On average, patients in the DBV group received less inpatient parenteral antibiotics. This finding is consistent among other studies [5, 9, 10, 17]. We did not assess the potential cost savings of this result; however, previous studies found this to be monetarily beneficial for their institution [8, 19, 20]. The facilitation of earlier discharge and lower readmission rates with DBV administration could provide further financial benefit for institutions.
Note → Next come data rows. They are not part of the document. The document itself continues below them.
-- ==== Sys2Proof/Tests/Slice0.lean ====
section
/-! SUPPORT. Checks of our own: ill-formed terms, which WellFormed refuses, and, for each statement with premises, a state and
operands that meet them together. -/

namespace Sys2Proof.Tests

/-! Each check is made before the next is read, which keeps the memory it takes small. -/
set_option Elab.async false

open Sys2Proof.Machine

/-- A slice in READY at level 3, logical number 0, whose pilot is the sideband's, with its domains awake. -/
def ready : State :=
  { State.reset with
    fx := { Fixed.reset with level := some 3, roLocked := true }
    m := { Mach.reset with
      life := { Life.reset with st := .service, pwrOk := true, coldRst := false, iso := false, running := true, alive := true, phase := 7,
                                domainsOff := false }
      regs := { Regs.reset with lv := true }
      pilot := ⟨0, 3, 1, 0⟩
      season := { Mach.reset.season with doms := Vector.replicate 82 ⟨.summer, none, .summer, 0, true⟩ } } }

/-- `ready` with context 5 open at generation 1. -/
def tenant (f : CtxEntry → CtxEntry) : State := { ready with m := setCtx 5 (f { CtxEntry.closed with opened := true, gen := 1, perm := 0xFF, pinCap := 100 }) ready.m }

/-- A command by the sideband: LEN, flags, context, and parameters. -/
def cmd (len flags : Nat) (ctx : Option (Nat × Nat)) (ps : List Nat) : CmdPkt :=
  { path := .sideband, env := 0, w0 := BitVec.ofNat 64 (len * 2 ^ 32 + flags * 2 ^ 12)
    w1 := match ctx with | some (c, g) => BitVec.ofNat 64 (2 ^ 20 + g * 2 ^ 12 + c) | none => 0
    p0 := BitVec.ofNat 64 (ps.getD 0 0), p1 := BitVec.ofNat 64 (ps.getD 1 0), p2 := BitVec.ofNat 64 (ps.getD 2 0)
    p3 := BitVec.ofNat 64 (ps.getD 3 0), p4 := BitVec.ofNat 64 (ps.getD 4 0), p5 := BitVec.ofNat 64 (ps.getD 5 0) }

/-- The row's command and the block as it starts. -/
def atRow (s : State) (i : Instr) : Option (Rec × Mach) :=
  (packetOf s.fx i).bind fun p => if byRing p then none else (masterOf p.path).map fun w => (recOf s.m w p, atStart p s.m)

/-- The premises of Arrives, read as one check, with another condition on the command and the block. -/
def arrives (s : State) (i : Instr) (f : Rec → Mach → Bool) : Bool :=
  match atRow s i with
  | some (c, m) => resting s.m && controls s.m && decide (inProgress s.m < 64) && !mustWait s.fx (waits c m) c && f c m
  | none => false

/-- The premises of Begins, with another condition on the command and the block. -/
def begins (s : State) (i : Instr) (f : Rec → Mach → Bool) : Bool :=
  arrives s i fun c m => (startStop s.fx (waits c m) c).isNone &&
    (decide (stepDoms s.fx (waits c m) c = []) || awake (waits c m) (stepDoms s.fx (waits c m) c)) &&
    decide (readyNow s.fx c (waits c m) = (waits c m, some false)) && f c m

theorem arrives_spec {s : State} {i : Instr} {f : Rec → Mach → Bool} (h : arrives s i f = true) : ∃ c m, Arrives s i c m ∧ f c m = true := by
  unfold arrives at h
  split at h
  · rename_i c m e
    simp only [Bool.and_eq_true, decide_eq_true_eq, Bool.not_eq_true'] at h
    obtain ⟨⟨⟨⟨h1, h2⟩, h3⟩, h4⟩, h5⟩ := h
    simp only [atRow, Option.bind_eq_some_iff] at e
    obtain ⟨p, hp, e⟩ := e
    split at e
    · cases e
    · rename_i hb
      simp only [Option.map_eq_some_iff, Prod.mk.injEq] at e
      obtain ⟨w, hw, rfl, rfl⟩ := e
      exact ⟨_, _, ⟨h1, h2, h3, ⟨p, hp, by simpa using hb, hw, rfl, rfl⟩, h4⟩, h5⟩
  · cases h

theorem begins_spec {s : State} {i : Instr} {f : Rec → Mach → Bool} (h : begins s i f = true) : ∃ c m, Begins s i c m ∧ f c m = true := by
  obtain ⟨c, m, a, h⟩ := arrives_spec h
  simp only [Bool.and_eq_true, decide_eq_true_eq, Option.isNone_iff_eq_none, Bool.or_eq_true] at h
  exact ⟨c, m, ⟨a, h.1.1.1, h.1.1.2, h.1.2⟩, h.2⟩

/-- The address of line n of the slice's own memory, by its logical number. -/
def at_ (n : Nat) : Nat := 2 ^ 47 + 128 * n

/-- s with line 0 in way 0, as the tag says. -/
def cached (t : Tag) (s : State) : State := { s with m := setTag 0 0 t s.m }
/-- A line with every sector valid and clean. -/
def clean : Tag := { Tag.free with v := 0xF }

/-- s with a berth of one granule at index 0, generation 1, of context 5, whose first line lies in way 31 of set 0. -/
def berthed (b : Berth → Berth) (s : State) : State :=
  { s with m := { s.m with berth := { s.m.berth with
      berths := tset .free s.m.berth.berths 0 (b { Berth.free with valid := true, ctx := 5, gen := 1 })
      gmap := tset 0 s.m.berth.gmap 0 32 } } }

/-! The theorems named meets_… give states and operands that meet the premises of the statements of Certificates/Slice0/Obligations.lean
together, clause by clause. -/

theorem meets_StateWordFields :
    (begins ready (.stateQuery (cmd 0 0 none [])) (fun _ m => decide (fld (stateWord ready.fx m) 7 0 = stateCode .service))) = true := by
  decide +kernel

theorem meets_PilotReleaseKeepsEpoch :
    (begins ready (.pilotRelease (cmd 0 0 none [])) (fun _ m => decide (m.pilot.master = 3))) = true := by
  decide +kernel


/-- ready with another pilot. -/
def led : State := { ready with m := { ready.m with pilot := ⟨0, 2, 1, 0⟩ } }
/-- tenant id at level 1. -/
def low : State := { tenant id with fx := { ready.fx with level := some 1 } }
/-- ready before LEVEL_LOCK. -/
def unlocked : State := { ready with fx := Fixed.reset, m := { ready.m with life := { ready.m.life with st := .ready } } }

theorem meets_RefusalsAtTheStart :
    (arrives ready (.commandUnassigned 0xEE (cmd 0 0 none [])) (fun c m => decide (startStop ready.fx (waits c m) c = some (csBadOpcode, [])))) = true ∧
    (arrives ready (.nop (cmd 1 0 none [])) (fun c m => decide (startStop ready.fx (waits c m) c = some (csBadParam, [])))) = true ∧
    (arrives led (.leaseRenew (cmd 0 0 none [])) (fun c m => decide (startStop led.fx (waits c m) c = some (csNotPilot, [])))) = true ∧
    (arrives ready (.levelLock (cmd 1 0 none [1])) (fun c m => decide (startStop ready.fx (waits c m) c = some (csBadState, [stateWord ready.fx m])))) = true ∧
    (arrives ready (.ctxSuspend (cmd 0 0 (some (5, 1)) [])) (fun c m => decide (startStop ready.fx (waits c m) c = some (csGone, [])))) = true ∧
    (arrives low (.sparsePack (cmd 2 0 (some (5, 1)) [2 ^ 47, 1])) (fun c m => decide (startStop low.fx (waits c m) c = some (csLevel, [])))) = true := by
  decide +kernel

theorem meets_SmallCommandsComplete :
    (begins ready (.nop (cmd 0 0 none [])) (fun _ _ => true)) = true ∧
    (begins ready (.identify (cmd 0 0 none [])) (fun _ _ => true)) = true ∧
    (begins ready (.leaseRenew (cmd 0 0 none [])) (fun _ _ => true)) = true := by
  decide +kernel

theorem meets_PilotClaimsAndHandover :
    (begins ready (.pilotClaim (cmd 1 0 none [2 ^ 32])) (fun c m => decide (m.pilot.epoch < BitVec.ofNat 32 (fld c.pkt.p0 63 32)))) = true ∧
    (begins ready (.pilotClaim (cmd 1 0 none [1])) (fun c m => decide (¬ m.pilot.priority < BitVec.ofNat 8 (fld c.pkt.p0 7 0)))) = true ∧
    (begins ready (.pilotClaim (cmd 1 0 none [2])) (fun c m => decide (m.pilot.epoch = 0 ∧ m.pilot.priority < BitVec.ofNat 8 (fld c.pkt.p0 7 0)))) = true ∧
    (begins ready (.pilotHandover (cmd 1 0 none [2])) (fun c _ => decide ((2 : BitVec 16) ≠ c.master))) = true ∧
    (begins ready (.pilotHandover (cmd 1 0 none [3])) (fun c _ => decide ((3 : BitVec 16) = c.master))) = true ∧
    (begins unlocked (.levelLock (cmd 1 0 none [1])) (fun _ m => decide (m.life.st = .ready) && decide (unlocked.fx.level = none))) = true := by
  decide +kernel

theorem meets_ContextRecords :
    (begins ready (.ctxOpen (cmd 1 0 (some (5, 1)) [0x7F0])) (fun c m => !(ctxOf m (cCtx c)).opened && decide ((ctxOf m (cCtx c)).gen ≠ cGen c) && decide ((ctxOf m (cCtx c)).holdTick ≤ tickOf m.cyc))) = true ∧
    (begins (tenant id) (.ctxOpen (cmd 1 0 (some (5, 2)) [0x7F0])) (fun c m => (ctxOf m (cCtx c)).opened)) = true ∧
    (begins (tenant fun e => { e with opened := false, holdTick := 9 }) (.ctxOpen (cmd 1 0 (some (5, 2)) [0x7F0])) (fun c m => decide (tickOf m.cyc < (ctxOf m (cCtx c)).holdTick))) = true ∧
    (begins (tenant id) (.ctxSetClass (cmd 1 0 (some (5, 1)) [7])) (fun _ _ => true)) = true ∧
    (begins (tenant id) (.ctxSuspend (cmd 0 0 (some (5, 1)) [])) (fun _ _ => true)) = true ∧
    (begins (tenant id) (.ctxResume (cmd 0 0 (some (5, 1)) [])) (fun _ _ => true)) = true ∧
    (begins (tenant id) (.ctxClose (cmd 0 0 (some (5, 1)) [])) (fun c m => bare m (cCtx c) (ctxOf m (cCtx c)).gen && !(ctxOf m (cCtx c)).conf && !(ctxOf m (cCtx c)).lost)) = true ∧
    (begins (berthed id (tenant id)) (.ctxClose (cmd 0 0 (some (5, 1)) [])) (fun c m => decide (ownedCount m (cCtx c) (ctxOf m (cCtx c)).gen ≠ 0))) = true := by
  decide +kernel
Overall, the small sample size and difference in baseline characteristics limit the application of this study. The differences in baseline characteristics, such as CCI, pathogen distribution, and additional antibiotics, may be reflective of selection bias in this retrospective analysis. Further, microbiological cultures were not collected for every patient. Assessment of ADRs, clinical success, and whether or not patients were lost to follow-up was limited by the retrospective nature of the study, as not all patients had scheduled follow-up visits with the ID physician. It is a reasonable assumption that, as the only hospital within an approximately 30-mile radius, most patients would return to our facility for follow-up care in the event of an infection relapse, recurrence, or ADR; however, information about encounters at other institutions was not available to study investigators. On a positive note, this study does reflect a “real-world” design where patients often have a variety of pathogens or lack of cultures. This is expected to increase external validity. The high rate of clinical success is consistent with results in other studies that utilize the same dosing strategy. Additional studies with larger sample populations and balanced baseline characteristics are needed to further establish the role of two-dose DBV in the treatment of invasive Gram-positive infections.

Similar rates of clinical success were found among SOC versus DBV patients. The differences in baseline characteristics, including 50% of the DBV group not having any cultures or having polymicrobial infection, limits the interpretation and application of this study. However, the high rates of clinical success seen in the DBV group are consistent with the results in similar studies utilizing the same dosing regimen. Future studies with larger sample populations and balanced microbiological data are needed to further establish the role of DBV in the treatment of invasive infections.